P14AS positively regulates TNF signaling in HCT116 cells

In a prior study exploring putative ncRNAs encoded in the CDKN2A/B locus of the human genome, we screened several RNAs through a CDKN2A-specific RNA capture deep-sequencing approach, ultimately leading to the PCR and RNA FISH-based validation of the lncRNA P14AS. High levels of P14AS expression were detected in CC tissues, and it was able to drive the P16-independent proliferation of tumor cells (Ma et al. 2020). To further explore the mechanisms through which P14AS can regulate growth-related signaling activity, an RNA sequencing (RNA-seq) analysis was conducted comparing P14AS-overexpressing (P14AS OE) and control (P14AS Ctrl) cells to detect changes in gene expression as a function of P14AS levels. A high degree of correlation in gene expression patterns was observed when comparing two biological replicate samples, emphasizing the consistent effects of P14AS on patterns of gene expression (Fig. 1A).
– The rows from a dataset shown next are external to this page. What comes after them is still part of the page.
/-- A bus master's access to the addresses `l`: MAERR if one of them is illegal memory (R531, R550; for the ranges of which R550 does
not speak DEDUCED, assumption log 65). The IBUS bus error that the master gets leaves S_NSR.IBERR alone: R531 names a bus error of an
IBUS master access and not whose access, and the model takes the one that the system controller makes for the core (DESIGN CHOICE,
assumption log 65). -/
def State.checkMaster (s : State) (l : List Nat) : State := if l.any s.illegalMemory then s.nmiCause nsrMAERR else s

/-- System memory for a bus master, but for the window onto the PCI bus, whose bytes `State.access` adds: it reads SDRAM and boot ROM,
and writes SDRAM and the window (R945); any other access is an IBUS bus error (R165, R537; for addresses other than ROM DEDUCED,
assumption log 65). -/
def State.port (s : State) : Port where
  byte a :=
    match s.region (masterFold a) with
    | .sdram => some (s.landedByte (masterFold a))
    | .rom => some (s.landedByte (masterFold a))
    | _ => none
  writable a := s.region (masterFold a) == .sdram || inWindow a

/-- The words of the window that a bus master's read of the addresses `l`, in rising order, touches are read on the PCI bus (R945,
R949, R950), whole words as on the internal bus (R165): the bytes that come, by the master's addresses; none where the controller has
answered 'retry' to a delayed read. -/
def State.readForMaster (s : State) (l : List Nat) : Option (List Host.Cell) × State :=
  match l.filter inWindow with
  | [] => (some [], s)
  | a :: rest =>
    let start := masterFold a / 4 * 4
    let n := (a % 4 + rest.length + 4) / 4 * 4
    if s.retriesRead start n then (none, s.latchRead start n)
    else
      let r := s.readWindow start n
      (some (bytesAt a ((List.range (rest.length + 1)).map fun i => BitVec.ofNat 8 (r.1 / 256 ^ (a % 4 + i)))), r.2)

/-- A list of bytes with the byte at `a` replaced. -/
def patchCells (a : Nat) (b : Byte) (l : List Host.Cell) : List Host.Cell := l.map fun c => if c.1 = a then (a, b) else c

/-- The oldest posted write over address `a` comes after a bus master's write there: none if there is no such write. -/
def patchPosted (a : Nat) (b : Byte) : List PostedWrite → Option (List PostedWrite)
  | [] => none
  | .memory r :: rest =>
    if (r.lookup a).isSome then some (.memory (patchCells a b r) :: rest) else (patchPosted a b rest).map (.memory r :: ·)
  | w :: rest => (patchPosted a b rest).map (w :: ·)

/-- A bus master stores a byte at `a`. A CPU write of the same byte that has not landed yet lands on top of it. -/
def State.masterByte (s : State) (a : Nat) (b : Byte) : State :=
  if (s.writeFifo.lookup a).isSome then { s with writeFifo := patchCells a b s.writeFifo }
  else
    match patchPosted a b s.posted with
    | some ws => { s with posted := ws }
    | none => { s with mem := s.mem.setByte a b }

/-- The runs of bytes at consecutive addresses in a list of them. -/
def byteRuns : List Host.Cell → List (Nat × List Byte)
  | [] => []
  | (a, b) :: rest =>
    match byteRuns rest with
    | (a', bs) :: runs => if a' = a + 1 then (a, b :: bs) :: runs else (a, [b]) :: (a', bs) :: runs
    | [] => [(a, [b])]

/-- The number that the bytes make up, the first one least significant. -/
def bytesValue (bs : List Byte) : Nat := bs.foldr (fun b v => b.toNat + 256 * v) 0

/-- A byte that a bus master stores at `a` reaches SDRAM, if `a` is there. -/
def State.storeByte (s : State) (c : Host.Cell) : State :=
  if s.region (masterFold c.1) = .sdram then s.masterByte (masterFold c.1) c.2 else s

/-- Bytes that a bus master stores in the window, at consecutive addresses, reach the PCI bus as one transfer (R945, R947). -/
def State.storeRun (s : State) (run : Nat × List Byte) : State := s.writeWindow run.1 run.2.length (bytesValue run.2)

/-- The bytes that a bus master stores (R165, R537, R945): those at addresses it may write. A burst that leaves the window ends at its
boundary (R947). -/
def State.dmaStore (s : State) (bytes : List Host.Cell) : State :=
  let window := (bytes.filter fun c => inWindow c.1).map fun c => (masterFold c.1, c.2)
  (byteRuns window).foldl State.storeRun
    (bytes.foldl State.storeByte (s.checkMaster (bytes.map Prod.fst)))

/-- One access of a block as bus master (R165): what it reads, what the block does then (`put` stores the block), and what it
stores. Of an access that is answered with 'retry' (R949) the block repeats the read later, with an event of its own. -/
def State.access {σ : Type} (s : State) (put : State → σ → State) (d : DmaStep σ) : State :=
  let span := (List.range d.count).map (d.addr + ·)
  match s.readForMaster span with
  | (none, t) => t
  | (some cells, t) =>
    let t := t.checkMaster span
    let r := d.next (t.port.over cells)
    (put t r.1).dmaStore r.2

/-! ### The agents -/

/-- A block acts: its clock runs and it has not answered a request to become idle (R512, R513). -/
def State.runs (s : State) (b : Block) : Bool := !s.syscon.stopped b && !s.syscon.held b

/-- A block may use the internal bus: the arbiter is enabled and the block acts (R503, R512). -/
def State.granted (s : State) (b : Block) : Bool := s.syscon.iaen && s.runs b

/-- An action of the ATM firmware or of its UTOPIA interface (R602, R681). -/
def State.atmEvent (s : State) (e : AtmEvent) : State :=
  s.access (fun s d => { s with atm := d }) (s.atm.event s.syscon.umint (s.runs .atm) (s.granted .atm) e)

/-- An action of the USB host (R881). -/
def State.usbEvent (s : State) (e : UsbEvent) : State :=
  s.access (fun s d => { s with usb := d }) (s.usb.event (s.runs .usb) (s.granted .usb) e)

/-- An action of Ethernet controller #1 (R781). -/
def State.eth1Event (s : State) (e : EthEvent) : State :=
  if s.runs .eth1 then s.access (fun s d => { s with eth1 := d }) (s.eth1.event (s.granted .eth1) e) else s

/-- An action of Ethernet controller #2 (R781). -/
def State.eth2Event (s : State) (e : EthEvent) : State :=
  if s.runs .eth2 then s.access (fun s d => { s with eth2 := d }) (s.eth2.event (s.granted .eth2) e) else s

/-- The PCI event can happen: the level of a pin and the answers that the bus will give need no clock; an edge of PSERI_B is seen while
the clock runs; anything else happens while the block acts. -/
def State.pciActs (s : State) (e : PciEvent) : Bool :=
  match e with
  | .reply _ => true
  | .phint _ => true
  | .serr => !s.syscon.stopped .pci
  | _ => s.runs .pci

/-- The PCI controller looks at its pin PHINT_B, unless its clock is stopped (R927, R1203). -/
def State.samplePhint (s : State) : State :=
  if s.syscon.stopped .pci then s else { s with pci := s.pci.sampleInterrupt s.board.nic }

/-- An action of the PCI bus on the block itself (R976). -/
def State.pciEvent (s : State) (e : PciEvent) : State :=
  (if s.pciActs e then { s with pci := s.pci.event s.board.nic (s.granted .pci) e } else s).samplePhint
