-- ==== Sys2Proof/Machine/Step.lean ====
section
/-! DEFINITION. One step of the machine, and the placing of an instruction where the next step fetches it. -/
namespace Sys2Proof.Machine

/-- One step of the machine. -/
def step (s : State) : Host.Outcome State Fault Refusal := settleOut s.boundary

/-- The state with the instruction word `w` stored where the next step fetches: boot ROM and SDRAM contents come from
outside the chip. -/
def State.withFetchWord (s : State) (nbits w : Nat) : State :=
  match s.fetchTarget with
  | .ok t _ => s.placeWord t (w % 2 ^ nbits)
  | _ => s

end Sys2Proof.Machine
end

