-- ==== Sys2Proof/Machine/Core.lean ====
section
/-! DEFINITION. The machine as the host runs it. -/

def Sys2Proof.core : Host.Core := { State := Sys2Proof.Machine.State, Fault := Sys2Proof.Machine.Fault, Refusal := Sys2Proof.Machine.Refusal, step := Sys2Proof.Machine.step, reset := Sys2Proof.Machine.State.reset }
end

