/-- The word shifts (R301–R307): the low word by 0 to 31 places, the result sign-extended; the variable forms take bits 4:0 of
rs. -/
def Obligations.WordShifts : Prop :=
  ∀ (rd rt rs : Reg) (sa : BitVec 5) (s : State),
    let n := (s.getReg rs).toNat % 32
    let x := s.word rt
    (∃ t, exec (.sll rd rt sa) s = .next t ∧ WritesOnly s t rd ((BitVec.ofNat 32 (x.toNat * 2 ^ sa.toNat)).signExtend 64)) ∧
    (∃ t, exec (.srl rd rt sa) s = .next t ∧ WritesOnly s t rd ((BitVec.ofNat 32 (x.toNat / 2 ^ sa.toNat)).signExtend 64)) ∧
    (∃ t, exec (.sra rd rt sa) s = .next t ∧ WritesOnly s t rd (BitVec.ofInt 64 (x.toInt / 2 ^ sa.toNat))) ∧
    (∃ t, exec (.sllv rd rt rs) s = .next t ∧ WritesOnly s t rd ((BitVec.ofNat 32 (x.toNat * 2 ^ n)).signExtend 64)) ∧
    (∃ t, exec (.srlv rd rt rs) s = .next t ∧ WritesOnly s t rd ((BitVec.ofNat 32 (x.toNat / 2 ^ n)).signExtend 64)) ∧
    (∃ t, exec (.srav rd rt rs) s = .next t ∧ WritesOnly s t rd (BitVec.ofInt 64 (x.toInt / 2 ^ n)))

/-- The doubleword shifts where 64-bit operations are enabled (R308–R316): by 0 to 31, by 32 to 63, or by bits 5:0 of rs. -/
def Obligations.DwordShifts : Prop :=
  ∀ (rd rt rs : Reg) (sa : BitVec 5) (s : State), s.ops64 = true →
    let n := (s.getReg rs).toNat % 64
    let x := s.getReg rt
    (∃ t, exec (.dsll rd rt sa) s = .next t ∧ WritesOnly s t rd (BitVec.ofNat 64 (x.toNat * 2 ^ sa.toNat))) ∧
    (∃ t, exec (.dsrl rd rt sa) s = .next t ∧ WritesOnly s t rd (BitVec.ofNat 64 (x.toNat / 2 ^ sa.toNat))) ∧
    (∃ t, exec (.dsra rd rt sa) s = .next t ∧ WritesOnly s t rd (BitVec.ofInt 64 (x.toInt / 2 ^ sa.toNat))) ∧
    (∃ t, exec (.dsll32 rd rt sa) s = .next t ∧ WritesOnly s t rd (BitVec.ofNat 64 (x.toNat * 2 ^ (32 + sa.toNat)))) ∧
    (∃ t, exec (.dsrl32 rd rt sa) s = .next t ∧ WritesOnly s t rd (BitVec.ofNat 64 (x.toNat / 2 ^ (32 + sa.toNat)))) ∧
    (∃ t, exec (.dsra32 rd rt sa) s = .next t ∧ WritesOnly s t rd (BitVec.ofInt 64 (x.toInt / 2 ^ (32 + sa.toNat)))) ∧
    (∃ t, exec (.dsllv rd rt rs) s = .next t ∧ WritesOnly s t rd (BitVec.ofNat 64 (x.toNat * 2 ^ n))) ∧
    (∃ t, exec (.dsrlv rd rt rs) s = .next t ∧ WritesOnly s t rd (BitVec.ofNat 64 (x.toNat / 2 ^ n))) ∧
    (∃ t, exec (.dsrav rd rt rs) s = .next t ∧ WritesOnly s t rd (BitVec.ofInt 64 (x.toInt / 2 ^ n)))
In KEGG pathway enrichment analyses exploring the functional mechanisms associated with P14AS, significant TNF and PI3K-Akt signaling pathway enrichment was detected among P14AS-related genes (FC > 1.2, P < 0.05) (Fig. 1B). Signaling through the TNFα-NF-κB-IL6/IL8 axis has reportedly been linked to ANRIL(Zhou et al. 2016). We detected TNF/IL6/IL8 expression in P14AS OE and Ctrl cells by RT-PCR and the results showed that the expression of TNF/IL6/IL8 was elevated in the P14AS OE cells compared to the Ctrl cells (Fig. S1A). Western blotting analysis revealed that the P14AS OE group exhibited higher P65 protein expression than the Ctrl group (Fig. S1B). When TNF factor (100nM) was used to stimulate P14AS OE and P14AS Ctrl cells for 6 h, this resulted in the continuous upregulation of P14AS (Fig. 1C). Moreover, qRT-PCR and ELISA analyses demonstrated that P14AS overexpression was associated with higher IL6 and IL8 expression in CC cells, supporting an association between P14AS and NF-κB-IL6/IL8 pathway regulation (Fig. 1D-E).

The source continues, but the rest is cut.